Habitat, penyebaran dan daya rusak Hama Keong Emas


Keong mas pada kolam, rawa, dan lahan yang selalu tergenang termasuk sawah, didaerah tropik dan subtropik dengan temperatur terendah 10˚C (Anonim, 2006). Hewan ini mempunyai insang dan organ yang berfungsi sebagai paru-paru yang digunakan untuk adaptasi di dalam air maupun di darat. Paru-paru merupakan organ tubuh yang penting untuk hidup pada kondisi yang berat. Gabungan antara operculum dengan paru-paru merupakan daya adaptasi untuk menghadapi kekeringan. Jika air berkurang dan tanah atau lumpur menjadi kering, keong mas membenamkan diri ke dalam tanah, sehingga metabolisme berkurang dan memasuki masa diapause. Fungsi paru-paru bukan hanya untuk bernafas tetapi juga untuk mengatur pengapungan. Keong mas dapat hidup pada lingkungan yang berat, seperti air yang terpolusi atau kurang kandungan oksigen.

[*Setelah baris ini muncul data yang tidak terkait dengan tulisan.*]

-- ==== Sys2Proof/Decode.lean ====
section
/-! DEFINITION. The decoder, total on any words, refusing by name (R197 to R212, R292, R314, R334), and the encoder, from
the same tables. Chapter 08 fixes the fields; a word is cut once, here. -/

namespace Sys2Proof

/-! ## Fields of the words -/

/-- Bits [lo+n-1:lo] of a word. -/
def bits {m : Nat} (w : BitVec m) (lo n : Nat) : BitVec n := w.extractLsb' lo n

/-- A token nibble: WB, WA, SB, SA from the high bit down (R198). -/
def Tok.enc (t : Tok) : BitVec 4 := BitVec.ofBool t.wb ++ BitVec.ofBool t.wa ++ BitVec.ofBool t.sb ++ BitVec.ofBool t.sa

def Tok.dec (n : BitVec 4) : Tok := ⟨n.getLsbD 3, n.getLsbD 2, n.getLsbD 1, n.getLsbD 0⟩

/-- W0 (R198 Table 1). -/
def packW0 (t : Tok) (g : BitVec 4) (gn x : Bool) (maj : BitVec 6) (f : BitVec 16) : Word32 :=
  t.enc ++ g ++ BitVec.ofBool gn ++ BitVec.ofBool x ++ maj ++ f

/-- The extension word (R199). -/
def packE (t : Tok) (pay : BitVec 28) : Word32 := t.enc ++ pay

/-- REG format (R202 Table 2). -/
def packReg (d a b s : BitVec 4) : BitVec 16 := d ++ a ++ b ++ s

/-- IMM format. -/
def packImm (d : BitVec 4) (v : BitVec 12) : BitVec 16 := d ++ v

/-- FLOW format. -/
def packFlow (s : BitVec 3) (l : BitVec 13) : BitVec 16 := s ++ l

/-- CPL format. -/
def packCpl (s r : BitVec 4) (n : BitVec 8) : BitVec 16 := s ++ r ++ n

/-- MEM format. -/
def packMem (xr : BitVec 4) (a sz : BitVec 3) (fe : BitVec 2) (k : BitVec 3) (kv : Bool) : BitVec 16 :=
  xr ++ a ++ sz ++ fe ++ k ++ BitVec.ofBool kv

/-- TILE format, W0 and E. -/
def packTile (tb : BitVec 11) (et : BitVec 4) (sat : Bool) : BitVec 16 := tb ++ et ++ BitVec.ofBool sat

def packTileE (td ta : BitVec 11) (sub md : BitVec 3) : BitVec 28 := td ++ ta ++ sub ++ md

/-- TMEM format, W0 and E. -/
def packTmem (t : BitVec 5) (row nr : BitVec 4) (a : BitVec 3) : BitVec 16 := t ++ row ++ nr ++ a

def packTmemE (off : BitVec 20) (fe : BitVec 2) (dir rsv : Bool) (k : BitVec 3) (kv : Bool) : BitVec 28 :=
  off ++ fe ++ BitVec.ofBool dir ++ BitVec.ofBool rsv ++ k ++ BitVec.ofBool kv

/-- CMD format, E; its W0 is packReg A B C SUB. -/
def packCmdE (acq rel k : BitVec 3) (kv : Bool) (cf : BitVec 18) : BitVec 28 := acq ++ rel ++ k ++ BitVec.ofBool kv ++ cf

/-- SYNC format. -/
def packSync (s : BitVec 4) (sc k : BitVec 3) (cv : BitVec 2) (xa : BitVec 4) : BitVec 16 := s ++ sc ++ k ++ cv ++ xa

/-- RING format. -/
def packRing (s b a : BitVec 3) (n : BitVec 7) : BitVec 16 := s ++ b ++ a ++ n

/-! ## Code fields (R207 to R209, R178) -/

def ICond.enc : ICond → BitVec 4
  | .eq => 0 | .ne => 1 | .lt => 2 | .ge => 3 | .ltu => 4 | .geu => 5 | .le => 6 | .gt => 7 | .leu => 8 | .gtu => 9

def ICond.dec (c : BitVec 4) : Except Reject ICond :=
  match c.toNat with
  | 0 => .ok .eq | 1 => .ok .ne | 2 => .ok .lt | 3 => .ok .ge | 4 => .ok .ltu | 5 => .ok .geu | 6 => .ok .le
  | 7 => .ok .gt | 8 => .ok .leu | 9 => .ok .gtu | _ => .error .code

def FCond.enc : FCond → BitVec 3
  | .eq => 0 | .ne => 1 | .lt => 2 | .le => 3 | .gt => 4 | .ge => 5 | .un => 6 | .ord => 7

def FCond.dec (c : BitVec 3) : FCond :=
  match c.toNat with
  | 0 => .eq | 1 => .ne | 2 => .lt | 3 => .le | 4 => .gt | 5 => .ge | 6 => .un | _ => .ord

def ExtW.enc : ExtW → BitVec 4 | .b => 0 | .h => 1 | .w => 2

def ExtW.dec (c : BitVec 4) : Except Reject ExtW :=
  match c.toNat with | 0 => .ok .b | 1 => .ok .h | 2 => .ok .w | _ => .error .code

def PredW.enc : PredW → BitVec 4 | .b => 0 | .h => 1 | .w => 2 | .d => 3

def PredW.dec (c : BitVec 4) : Except Reject PredW :=
  match c.toNat with | 0 => .ok .b | 1 => .ok .h | 2 => .ok .w | 3 => .ok .d | _ => .error .code

def ElemTy.enc : ElemTy → BitVec 4
  | .fp32 => 0 | .fp16 => 1 | .bf16 => 2 | .i8 => 3 | .i16 => 4 | .i32 => 5 | .i64 => 6 | .u8 => 7 | .u16 => 8
  | .u32 => 9 | .u64 => 10

def ElemTy.dec (c : BitVec 4) : Except Reject ElemTy :=
  match c.toNat with
  | 0 => .ok .fp32 | 1 => .ok .fp16 | 2 => .ok .bf16 | 3 => .ok .i8 | 4 => .ok .i16 | 5 => .ok .i32 | 6 => .ok .i64
  | 7 => .ok .u8 | 8 => .ok .u16 | 9 => .ok .u32 | 10 => .ok .u64 | _ => .error .code

def RMode.enc : RMode → BitVec 3 | .rne => 0 | .rtz => 1 | .rdn => 2 | .rup => 3 | .rna => 4 | .sr => 5

def RMode.dec (c : BitVec 3) : Except Reject RMode :=
  match c.toNat with
  | 0 => .ok .rne | 1 => .ok .rtz | 2 => .ok .rdn | 3 => .ok .rup | 4 => .ok .rna | 5 => .ok .sr | _ => .error .code

def LdSize.enc : LdSize → BitVec 3 | .b => 0 | .bu => 1 | .h => 2 | .hu => 3 | .w => 4 | .wu => 5 | .d => 6

def LdSize.dec (c : BitVec 3) : Except Reject LdSize :=
  match c.toNat with
  | 0 => .ok .b | 1 => .ok .bu | 2 => .ok .h | 3 => .ok .hu | 4 => .ok .w | 5 => .ok .wu | 6 => .ok .d | _ => .error .code

def StSize.enc : StSize → BitVec 3 | .b => 0 | .h => 2 | .w => 4 | .d => 6

def StSize.dec (c : BitVec 3) : Except Reject StSize :=
  match c.toNat with | 0 => .ok .b | 2 => .ok .h | 4 => .ok .w | 6 => .ok .d | _ => .error .code

def FEq.enc : FEq → BitVec 2 | .none => 0 | .fc => 1 | .fk => 2

def FEq.dec (c : BitVec 2) : Except Reject FEq :=
  match c.toNat with | 0 => .ok .none | 1 => .ok .fc | 2 => .ok .fk | _ => .error .code

/-- FE and FC bits of a matrix command (R325, R329): FC without FE is illegal. -/
def FEq.ofBits (fe fc : Bool) : Except Reject FEq :=
  match fe, fc with
  | false, false => .ok .none
  | true, true => .ok .fc
  | true, false => .ok .fk
  | false, true => .error .code

def FEq.feBit : FEq → Bool | .none => false | _ => true

def FEq.fcBit : FEq → Bool | .fc => true | _ => false

def Scope.enc : Scope → BitVec 3 | .seq => 1 | .core => 2 | .clu => 3 | .die => 4 | .mod => 5 | .sys => 6

def Scope.dec (c : BitVec 3) : Except Reject Scope :=
  match c.toNat with
  | 1 => .ok .seq | 2 => .ok .core | 3 => .ok .clu | 4 => .ok .die | 5 => .ok .mod | 6 => .ok .sys | _ => .error .code

def OScope.enc : OScope → BitVec 3 | none => 0 | some s => s.enc

def OScope.dec (c : BitVec 3) : Except Reject OScope :=
  match c.toNat with
  | 0 => .ok none | 1 => .ok (some .seq) | 2 => .ok (some .core) | 3 => .ok (some .clu) | 4 => .ok (some .die)
  | 5 => .ok (some .mod) | 6 => .ok (some .sys) | _ => .error .code

def Cover.enc : Cover → BitVec 2 | .all => 0 | .acq => 1 | .rel => 2 | .st => 3

def Cover.dec (c : BitVec 2) : Cover := match c.toNat with | 0 => .all | 1 => .acq | 2 => .rel | _ => .st

def Arr.enc : Arr → Bool | .s => false | .v => true

def Arr.dec (b : Bool) : Arr := if b then .v else .s

def DrainMode.enc : DrainMode → BitVec 2 | .sums => 0 | .rowMax => 1 | .rowSum => 2 | .list => 3

def DrainMode.dec (c : BitVec 2) : DrainMode :=
  match c.toNat with | 0 => .sums | 1 => .rowMax | 2 => .rowSum | _ => .list

def RedOp.enc : RedOp → BitVec 3 | .add => 0 | .min => 1 | .max => 2 | .band => 3 | .bor => 4 | .bxor => 5

def RedOp.dec (c : BitVec 3) : Except Reject RedOp :=
  match c.toNat with
  | 0 => .ok .add | 1 => .ok .min | 2 => .ok .max | 3 => .ok .band | 4 => .ok .bor | 5 => .ok .bxor | _ => .error .code

/-- The K field and KV bit of a counter (R202): K must be 0 without KV. -/
def Ctr.kBits (k : Ctr) : BitVec 3 := k.getD 0

def Ctr.kv (k : Ctr) : Bool := k.isSome

def Ctr.dec (k : BitVec 3) (kv : Bool) : Except Reject Ctr :=
  if kv then .ok (some k) else if k = 0 then .ok none else .error .field

/-- An optional x register beside its enable bit: the field must be 0 without it. -/
def OptX.dec (en : Bool) (x : BitVec 4) : Except Reject (Option XReg) :=
  if en then .ok (some x) else if x = 0 then .ok none else .error .field

/-- A ring handle beside FILL (R272). -/
def OptRing.dec (en : Bool) (b : BitVec 3) : Except Reject (Option BRing) :=
  if en then .ok (some b) else if b = 0 then .ok none else .error .field

/-- A 4-bit field that names an a register or a counter must hold 0 in its high bit (R202). -/
def reg3 (f : BitVec 4) : Except Reject (BitVec 3) := if f.getLsbD 3 then .error .code else .ok (bits f 0 3)

def up4 (a : BitVec 3) : BitVec 4 := (0 : BitVec 1) ++ a

/-- A field that must be zero (R201). -/
def need0 {n : Nat} (f : BitVec n) : Except Reject Unit := if f = 0 then .ok () else .error .field

def needFalse (b : Bool) : Except Reject Unit := if b then .error .field else .ok ()

/-- A tile operand field (R203 Table 3a). -/
def TileOp.enc : TileOp → BitVec 11
  | .tile t r => (0 : BitVec 2) ++ t ++ r
  | .opd o => (1 : BitVec 2) ++ (0 : BitVec 7) ++ o
  | .latch => (2 : BitVec 2) ++ (0 : BitVec 9)
  | .bcast x => (3 : BitVec 2) ++ (0 : BitVec 5) ++ x

def TileOp.dec (f : BitVec 11) : Except Reject TileOp :=
  match (bits f 9 2).toNat with
  | 0 => .ok (.tile (bits f 4 5) (bits f 0 4))
  | 1 => if bits f 2 7 = 0 then .ok (.opd (bits f 0 2)) else .error .field
  | 2 => if bits f 0 9 = 0 then .ok .latch else .error .field
  | _ => if bits f 4 5 = 0 then .ok (.bcast (bits f 0 4)) else .error .field

/-- A destination: a broadcast raises ILLEGAL (R204). -/
def TileOp.decD (f : BitVec 11) : Except Reject TileOp :=
  match TileOp.dec f with
  | .ok (.bcast _) => .error .level
  | r => r

/-- A source where no element type is used: a broadcast raises ILLEGAL (R204). -/
def TileOp.decNoB (f : BitVec 11) : Except Reject TileOp := TileOp.decD f

/-- A list operand or coordinate field: level 0b00 only (R293). -/
def decList (f : BitVec 11) : Except Reject (BitVec 5 × BitVec 4) :=
  if bits f 9 2 = 0 then .ok (bits f 4 5, bits f 0 4) else .error .level

def encList (t : BitVec 5) (n : BitVec 4) : BitVec 11 := (0 : BitVec 2) ++ t ++ n

/-- An x-register field of a tile form: level 0b11 (R292). -/
def decX (f : BitVec 11) : Except Reject XReg :=
  if bits f 9 2 = 3 then if bits f 4 5 = 0 then .ok (bits f 0 4) else .error .field else .error .level

def encX (x : XReg) : BitVec 11 := (3 : BitVec 2) ++ (0 : BitVec 5) ++ x

/-- A predicate, g-register, type or plain x number in bits [3:0], bits [10:4] zero (R292, R262). -/
def decLow (f : BitVec 11) : Except Reject (BitVec 4) := if bits f 4 7 = 0 then .ok (bits f 0 4) else .error .field

def encLow (n : BitVec 4) : BitVec 11 := (0 : BitVec 7) ++ n

/-! ## Cut words -/

/-- What a decoder arm sees: the header, the format fields of W0 and the payload of E when X = 1. -/
structure Cut where
  h : Hdr
  f : BitVec 16
  e : Option (BitVec 28)
  deriving DecidableEq, Repr

def noExt (c : Cut) : Except Reject Unit := match c.e with | none => .ok () | some _ => .error .ext

def ext (c : Cut) : Except Reject (BitVec 28) := match c.e with | none => .error .ext | some e => .ok e

/-- The fields of a CMD word (R202). -/
structure Cmd where
  a : BitVec 4
  b : BitVec 4
  c : BitVec 4
  sub : BitVec 4
  acq : BitVec 3
  rel : BitVec 3
  k : BitVec 3
  kv : Bool
  cf : BitVec 18
  deriving DecidableEq, Repr

def cutCmd (f : BitVec 16) (e : BitVec 28) : Cmd :=
  ⟨bits f 12 4, bits f 8 4, bits f 4 4, bits f 0 4, bits e 25 3, bits e 22 3, bits e 19 3, e.getLsbD 18, bits e 0 18⟩

/-- A command that takes neither ACQ, REL nor a counter. -/
def Cmd.bare (c : Cmd) : Except Reject Unit := do
  need0 c.acq; need0 c.rel; need0 c.k; needFalse c.kv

Introduksi keong mas dari habitat aslinya di Amerika Selatan ke beberapa negara untuk berbagai keperluan menyebar dengan cepat. Habitat yang kondusif bagi keong mas di daerah yang baru mmenyebabkan populasi meningkat dan menjadi hama baru bagi tanaman padi. Keong mas salah satu dari 100 spesies biota di tempat hidup yang baru dan paling merugikan (Joshi, 2005). Invasi keong mas berkaitan dengan daya reproduksi yang tinggi, kemampuan beradaptasi yang cepat dengan lingkungan, dan rakus makan pada kondisi tanaman inang yang beragam, sehingga dapat mengalahkan perkembangan siput atau keong lokal.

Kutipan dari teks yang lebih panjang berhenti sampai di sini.